Search code examples
pythonc++floating-pointieee-754

My Floating-point problem - Trial in C++/Python


In what follows, IEEE-754 Double-precision floating-point format is taken for granted to be used.

Python: "...almost all machines use IEEE 754 binary floating-point arithmetic, and almost all platforms map Python floats to IEEE 754 binary64 'double precision' values."

C++: associates double with IEEE-754 double-precision.

Machine epsilon is s.t. fl(1+epsilon)>1.

Using double precision, formally epsilon = 2^-52, but mostly implemented (because of rounding-to-nearest) as epsilon = 2^-53.

In Python (Spyder), when I do:

i = 1.0 + 2**-53

print(i)

>> 1.0

C++ version:

#include <iostream>
#include <cmath>
#include <iomanip>
    
int main() {
        
    double i = std::pow(2.0, -53);
        
    double j = 1.0 + i;
        
    std::cout << j;
    
    return 0;
        
}

>> 1.0

Furthermore, when I do in Python:

i = 1.0 + 2**-52 + 2**-53

print(i)

>> 1.0000000000000004

C++ version:

#include <iostream>
#include <cmath>
#include <iomanip>
        
int main() {
                
    double i = std::pow(2.0, -52);
                
    double j = 1.0 + i;
                
    double k = j + std::pow(2.0, -53);
                
    std::cout << std::setprecision(17) << k;
        
    return 0;

}
    
>> 1.0000000000000004

where the order of addition is from left to right so that the magic of the non-associativity does not come into play, i.e.

i = 1.0 + 2**-52 + 2**-53 <=> i = (1.0 + 2**-52) + 2**-53.

The weird (to me) thing happens here. Firstly, 1 + 2**-52 is stored (in registers) as exactly the Double Precision format equivalent of 1 + 2*epsilon, i.e.

0 + 01111111111 + 000...01

Moreover, 2**-53 is stored as:

0 + 01111001010 + 000...00

If we write these in the form (mantissa)*(2**exponent), 1 + 2**-52 is (1.0000...01)*(2**0), and 2**-53 is (1.0000...00)*(2**-53), where the mantissa (1.xxxx...xx) length is 53 (including implicit 1 bit).
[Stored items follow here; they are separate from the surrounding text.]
-- ==== Sys2Proof/Laws/Parser.lean ====
section
/-! SUPPORT. What the scanner of 41_parser R101 does with a group, with a delimiter, and at the end of the input. -/

namespace Sys2Proof.Machine

/-- A scanner about to read a group (R104: after a delimiter the accumulator and the digit counter are zero). -/
def Scan.Fresh (st : Scan) : Prop := st.acc = 0x00 ∧ st.nd = 0

theorem startScan_fresh (r : TimeRecord) (map : List Slot) : (startScan r map).Fresh := ⟨rfl, rfl⟩

/-- A delimiter is no digit. -/
theorem isDigit_of_isDelimiter {c : Byte} (h : isDelimiter c = true) : isDigit c = false := by
  unfold isDelimiter at h
  cases hd : isDigit c with
  | false => rfl
  | true => simp [hd] at h

theorem ne_nul_of_isDelimiter {c : Byte} (h : isDelimiter c = true) : c ≠ 0x00 := by
  intro e
  subst e
  revert h
  decide

/-- Every byte is a digit, a NUL or a delimiter (R100). -/
theorem char_cases (c : Byte) : isDigit c = true ∨ c = 0x00 ∨ isDelimiter c = true := by
  revert c
  decide +kernel

/-- The digits of a group leave its committed byte in the accumulator (R102). -/
theorem scanLoop_group {st : Scan} (hst : st.Fresh) {g : List Byte} (hg : IsGroup g) (rest : List Byte) :
    scanLoop (g ++ rest) st = scanLoop rest { st with acc := groupByte g, nd := g.length } := by
  obtain ⟨hacc, hnd⟩ := hst
  obtain ⟨hlen, hdig⟩ := hg
  cases st with | mk record left acc nd cnt =>
  simp only at hacc hnd
  subst hacc hnd
  match g with
  | [] => rfl
  | [a] =>
    have ha : isDigit a = true := hdig a (by simp)
    simp [scanLoop, ha, Config.maxGroupDigits, scanDigit, groupByte]
  | [a, b] =>
    have ha : isDigit a = true := hdig a (by simp)
    have hb : isDigit b = true := hdig b (by simp)
    simp [scanLoop, ha, hb, Config.maxGroupDigits, scanDigit, groupByte]
  | _ :: _ :: _ :: _ => simp at hlen

/-- A third digit stops the scan (R103). -/
theorem scanLoop_thirdDigit {st : Scan} (hst : st.Fresh) {a b c : Byte} (ha : isDigit a = true) (hb : isDigit b = true)
    (hc : isDigit c = true) (rest : List Byte) :
    scanLoop (a :: b :: c :: rest) st = { st with acc := groupByte [a, b], nd := 2 } := by
  obtain ⟨hacc, hnd⟩ := hst
  cases st with | mk record left acc nd cnt =>
  simp only at hacc hnd
  subst hacc hnd
  simp [scanLoop, ha, hb, hc, Config.maxGroupDigits, scanDigit, groupByte]

/-- A delimiter commits, marks the hours byte if it completes the last group, and ends the scan exactly then (R104, R109). -/
theorem scanLoop_delimiter (st : Scan) {d : Byte} (hd : isDelimiter d = true) (rest : List Byte) :
    scanLoop (d :: rest) st =
      if (scanMarker (scanCommit st) d).left = [] then scanMarker (scanCommit st) d
      else scanLoop rest (scanMarker (scanCommit st) d) := by
  have hne := ne_nul_of_isDelimiter hd
  simp only [scanLoop, isDigit_of_isDelimiter hd, if_neg hne]
  rfl

/-- A group and its delimiter, with a later slot still wanted: the group's byte goes to the next slot (R102, R104). -/
theorem scanLoop_groupDelimiter {record : TimeRecord} {slot next : Slot} {left : List Slot} {cnt : Nat} {g : List Byte}
    (hg : IsGroup g) {d : Byte} (hd : isDelimiter d = true) (rest : List Byte) :
    scanLoop (g ++ d :: rest) ⟨record, slot :: next :: left, 0x00, 0, cnt⟩ =
      scanLoop rest ⟨record.set slot (groupByte g), next :: left, 0x00, 0, cnt + 1⟩ := by
  rw [scanLoop_group ⟨rfl, rfl⟩ hg, scanLoop_delimiter _ hd]
  simp [scanCommit, scanMarker]

/-- At a NUL the scan ends; only a group with a digit is committed (R107). -/
theorem scanLoop_nul (st : Scan) (rest : List Byte) : scanLoop (0x00 :: rest) st = scanNul st := by
  simp [scanLoop, isDigit]

/-- At the end of the buffer the scan ends as at a NUL (R108). -/
theorem scanLoop_nil (st : Scan) : scanLoop [] st = scanNul st := rfl

/-- The count and the slots left always add up to what they started as. -/
theorem scanLoop_count (text : List Byte) (st : Scan) (hleft : st.left ≠ []) :
    (scanLoop text st).cnt + (scanLoop text st).left.length = st.cnt + st.left.length := by
  have hcommit : ∀ u : Scan, (scanCommit u).cnt + (scanCommit u).left.length = u.cnt + u.left.length := by
    intro u
    unfold scanCommit
    split
    · rfl
    · rename_i slot rest e
      simp only [e, List.length_cons]
      omega
  have hmark : ∀ (u : Scan) (c : Byte), (scanMarker u c).cnt = u.cnt ∧ (scanMarker u c).left = u.left := by
    intro u c
    unfold scanMarker
    split <;> exact ⟨rfl, rfl⟩
  have hnul : ∀ u : Scan, (scanNul u).cnt + (scanNul u).left.length = u.cnt + u.left.length := by
    intro u
    unfold scanNul
    split
    · exact hcommit u
    · rfl
  induction text generalizing st with
  | nil => exact hnul st
  | cons c rest ih =>
    unfold scanLoop
    split
    · split
      · rfl
      · exact ih (scanDigit st c) hleft
    · split
      · exact hnul st
      · dsimp only
        have h1 := hcommit st
        obtain ⟨hc, hl⟩ := hmark (scanCommit st) c
        split
        · rw [hc, hl, h1]
        · rw [ih _ ‹_›, hc, hl, h1]

/-! ### Whole texts -/

/-- The record with groups committed to slots, in order, as far as both go. -/
def commitAll : TimeRecord → List Slot → List (List Byte) → TimeRecord
  | r, slot :: left, g :: groups => commitAll (r.set slot (groupByte g)) left groups
  | r, _, _ => r

/-- Groups with their delimiters, fewer than the slots wanted, are committed one to a slot (R102, R104). -/
theorem scanLoop_body {body : List (List Byte × Byte)} (hb : IsBody body) (rest : List Byte) (r : TimeRecord)
    (left : List Slot) (cnt : Nat) (h : body.length < left.length) :
    scanLoop (joinGroups body ++ rest) ⟨r, left, 0x00, 0, cnt⟩ =
      scanLoop rest ⟨commitAll r left (body.map Prod.fst), left.drop body.length, 0x00, 0, cnt + body.length⟩ := by
  induction body generalizing r left cnt with
  | nil => cases left <;> simp [joinGroups, commitAll]
  | cons p body ih =>
    match left, h with
    | [_], h => simp at h
    | _ :: _ :: left, h =>
      have hp := hb p (by simp)
      have e : joinGroups (p :: body) ++ rest = p.1 ++ p.2 :: (joinGroups body ++ rest) := by simp [joinGroups]
      rw [e, scanLoop_groupDelimiter hp.1 hp.2, ih (fun q hq => hb q (by simp [hq])) _ _ _ (by simpa using h)]
      simp [commitAll, Nat.add_assoc, Nat.add_comm 1]

/-- The last group and its terminator fill the last slot, and the terminator's marker goes into the hours byte (R107, R109). -/
theorem scanLoop_lastGroup (r : TimeRecord) (slot : Slot) (cnt : Nat) {g tail : List Byte} (hg : IsGroup g)
    (ht : Terminated g tail) :
    (scanLoop (g ++ tail) ⟨r, [slot], 0x00, 0, cnt⟩).left = [] ∧
    (scanLoop (g ++ tail) ⟨r, [slot], 0x00, 0, cnt⟩).cnt = cnt + 1 ∧
    (scanLoop (g ++ tail) ⟨r, [slot], 0x00, 0, cnt⟩).record =
      { r.set slot (groupByte g) with hours := (r.set slot (groupByte g)).hours ||| markerBits tail } := by
  have hp : ∀ b : Byte, b ||| 0x40 ||| 0x20 = b ||| 0x60 := by decide +kernel
  rw [scanLoop_group ⟨rfl, rfl⟩ hg]
  rcases ht with ⟨d, rest, rfl, hd⟩ | ⟨hne, htail⟩
  · rw [scanLoop_delimiter _ hd]
    by_cases hA : d = charA
    · subst hA
      simp [scanCommit, scanMarker, markerBits, charA, charP]
    · by_cases hP : d = charP
      · subst hP
        simpa [scanCommit, scanMarker, markerBits, charA, charP] using hp _
      · simp [scanCommit, scanMarker, markerBits, hA, hP]
  · have hlen : g.length > 0 := List.length_pos_iff.2 hne
    rcases htail with rfl | ⟨rest, rfl⟩
    · simp [scanLoop_nil, scanNul, hlen, scanCommit, markerBits]
    · rw [scanLoop_nul]
      simp [scanNul, hlen, scanCommit, markerBits, charA, charP]

/-- A slot that no committed group goes to keeps its byte (R110). -/
theorem commitAll_get_other (map : List Slot) (groups : List (List Byte)) (r : TimeRecord) {slot : Slot}
    (h : slot ∉ map.take groups.length) : (commitAll r map groups).get slot = r.get slot := by
  induction map generalizing groups r with
  | nil => cases groups <;> rfl
  | cons first map ih =>
    cases groups with
    | nil => rfl
    | cons g groups =>
      simp only [List.length_cons, List.take_succ_cons, List.mem_cons, not_or] at h
      rw [commitAll, ih _ _ h.2, TimeRecord.get_set_other _ _ h.1]

/-- The `k`-th committed group's byte is in the `k`-th slot (R105, R106). -/
theorem commitAll_get_slot {map : List Slot} (hmap : map.Nodup) {groups : List (List Byte)} (r : TimeRecord) {k : Nat}
    {slot : Slot} {g : List Byte} (hk : map[k]? = some slot) (hg : groups[k]? = some g) :
    (commitAll r map groups).get slot = groupByte g := by
  induction map generalizing groups r k with
  | nil => simp at hk
  | cons first map ih =>
    obtain ⟨hfirst, hrest⟩ := List.nodup_cons.1 hmap
    match groups, k, hk, hg with
    | g0 :: groups, 0, hk, hg =>
      simp only [List.getElem?_cons_zero, Option.some.injEq] at hk hg
      subst hk hg
      rw [commitAll, commitAll_get_other _ _ _ fun h => hfirst (List.mem_of_mem_take h), TimeRecord.get_set_same]
    | g0 :: groups, k + 1, hk, hg => exact ih hrest _ hk hg

/-- One more group goes to the first slot not yet filled (R107). -/
theorem commitAll_append {map : List Slot} {groups : List (List Byte)} (r : TimeRecord) (g : List Byte) {slot : Slot}
    {left : List Slot} (h : map.drop groups.length = slot :: left) :
    commitAll r map (groups ++ [g]) = (commitAll r map groups).set slot (groupByte g) := by
  induction map generalizing groups r with
  | nil => simp at h
  | cons first map ih =>
    cases groups with
    | nil =>
      simp only [List.length_nil, List.drop_zero, List.cons.injEq] at h
      simp [commitAll, h.1]
    | cons g0 groups => exact ih _ h

/-! ### Splitting a text -/

/-- What follows the digits of a text does not begin with one. -/
theorem dropWhile_isDigit_head {text : List Byte} {c : Byte} {rest : List Byte} (h : text.dropWhile isDigit = c :: rest) :
    isDigit c = false := by
  have := List.head_dropWhile_not (l := text) isDigit (by simp [h])
  simpa [h] using this

/-- A sized run of digits is a group with a digit in it. -/
theorem isGroup_takeWhile {text : List Byte} (h : groupSized (text.takeWhile isDigit) = true) :
    IsGroup (text.takeWhile isDigit) ∧ text.takeWhile isDigit ≠ [] := by
  simp only [groupSized, Bool.and_eq_true, decide_eq_true_eq] at h
  exact ⟨⟨h.2, fun _ hc => List.mem_takeWhile_imp hc⟩, List.length_pos_iff.1 h.1⟩

/-- After a group with a digit, whatever is no third digit ends the group (R112). -/
theorem terminated_of_not_digit {g tail : List Byte} (hg : g ≠ [])
    (h : ∀ c rest, tail = c :: rest → isDigit c = false) : Terminated g tail := by
  cases tail with
  | nil => exact .inr ⟨hg, .inl rfl⟩
  | cons c rest =>
    rcases char_cases c with hc | rfl | hc
    · simp [hc] at h
    · exact .inr ⟨hg, .inr ⟨rest, rfl⟩⟩
    · exact .inl ⟨c, rest, rfl, hc⟩

/-- A text that splits into as many sized groups as are wanted is those groups, their delimiters, and an end the parser accepts
(R112). -/
theorem splitText_spec {n : Nat} {text : List Byte} (hn : n ≠ 0) (hlen : (splitText n text).1.length = n)
    (hsized : (splitText n text).1.all groupSized = true) :
    ∃ body g, text = joinGroups body ++ g ++ (splitText n text).2 ∧ (splitText n text).1 = body.map Prod.fst ++ [g] ∧
      IsBody body ∧ IsGroup g ∧ g ≠ [] ∧ Terminated g (splitText n text).2 := by
  induction n generalizing text with
  | zero => exact absurd rfl hn
  | succ n ih =>
    have htext := List.takeWhile_append_dropWhile (p := isDigit) (l := text)
    have hhead := @dropWhile_isDigit_head text
    have hgroup := @isGroup_takeWhile text
    simp only [splitText] at hlen hsized ⊢
    generalize text.takeWhile isDigit = g at *
    generalize text.dropWhile isDigit = rest at *
    cases rest with
    | nil =>
      obtain ⟨hg, hne⟩ := hgroup (by simpa using hsized)
      exact ⟨[], g, by simpa [joinGroups] using htext.symm, rfl, by simp [IsBody], hg, hne, .inr ⟨hne, .inl rfl⟩⟩
    | cons d later =>
      by_cases hlast : n = 0 ∨ isDelimiter d = false
      · simp only [if_pos hlast] at hsized ⊢
        obtain ⟨hg, hne⟩ := hgroup (by simpa using hsized)
        exact ⟨[], g, by simpa [joinGroups] using htext.symm, rfl, by simp [IsBody], hg, hne,
          terminated_of_not_digit hne fun _ _ e => hhead e⟩
      · simp only [if_neg hlast] at hlen hsized ⊢
        simp only [List.length_cons, Nat.add_right_cancel_iff, List.all_cons, Bool.and_eq_true] at hlen hsized
        simp only [not_or, Bool.not_eq_false] at hlast
        obtain ⟨body, last, e, he, hbody, hg, hne, hterm⟩ := ih hlast.1 hlen hsized.2
        refine ⟨(g, d) :: body, last, ?_, by simp [he], ?_, hg, hne, hterm⟩
        · conv_lhs => rw [← htext, e]
          simp [joinGroups]
        · exact List.forall_mem_cons.2 ⟨⟨(hgroup hsized.1).1, hlast.2⟩, hbody⟩

end Sys2Proof.Machine
end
A bitwise addition requires the same exponent, thus I shift the mantissa of the smaller one (i.e. 2**-53) so that it has exponent 0:

(1.0000...00)*(2**-53) -> (0.|52 zeros here|10000...00)*(2**0)

So that the addition is like:

1.0000...010 (51 zero digits after the radix, then a '1' and '0' making a total of 53 digits)
0.0000...001 (52 zero digits after the radix + '1' digit making a total of 53 digits)
+
------------
1.0000...011 (53 digits after the radix)

Now, mantissa should be 53 in total, but it is 54 above, thus it should be rounded.

My question begins here: Is the reason why both of these programming languages give 1.0000000000000004 output when I do 1.0 + 2**-52 + 2**-53 because tie-to-even rule is implemented so that 1.0000...011 is rounded to 1.0000...10, which is esentially 1.0000000000000004 up to 16 digits precision? or is it (completely) something else & I made a mistake in the calculations etc.?

Sorry if it seems as a bit of overkill or overthinking on a simple subject like this, however, it bothers me for days and I could not figure out the reason why or could not verify my thoughts. Any answer and comment is appreciated.


Solution

  • Yes, it's entirely about round-to-nearest/even. Python's float.hex() can show you the bits directly:

    >>> 1.0 + 2**-52 + 2**-53
    1.0000000000000004
    >>> _.hex()
    '0x1.0000000000002p+0'
    

    Although Python and C have little to do with this: it's almost certainly a result of how your CPU/FPU implement float addition (they almost certainly implement 754-style nearest/even rounding in hardware by default). `` Note too that associativity doesn't matter in this specific example. 1.0 + 2**-52 and 2**-52 + 2**-53 are both exactly representable on their own.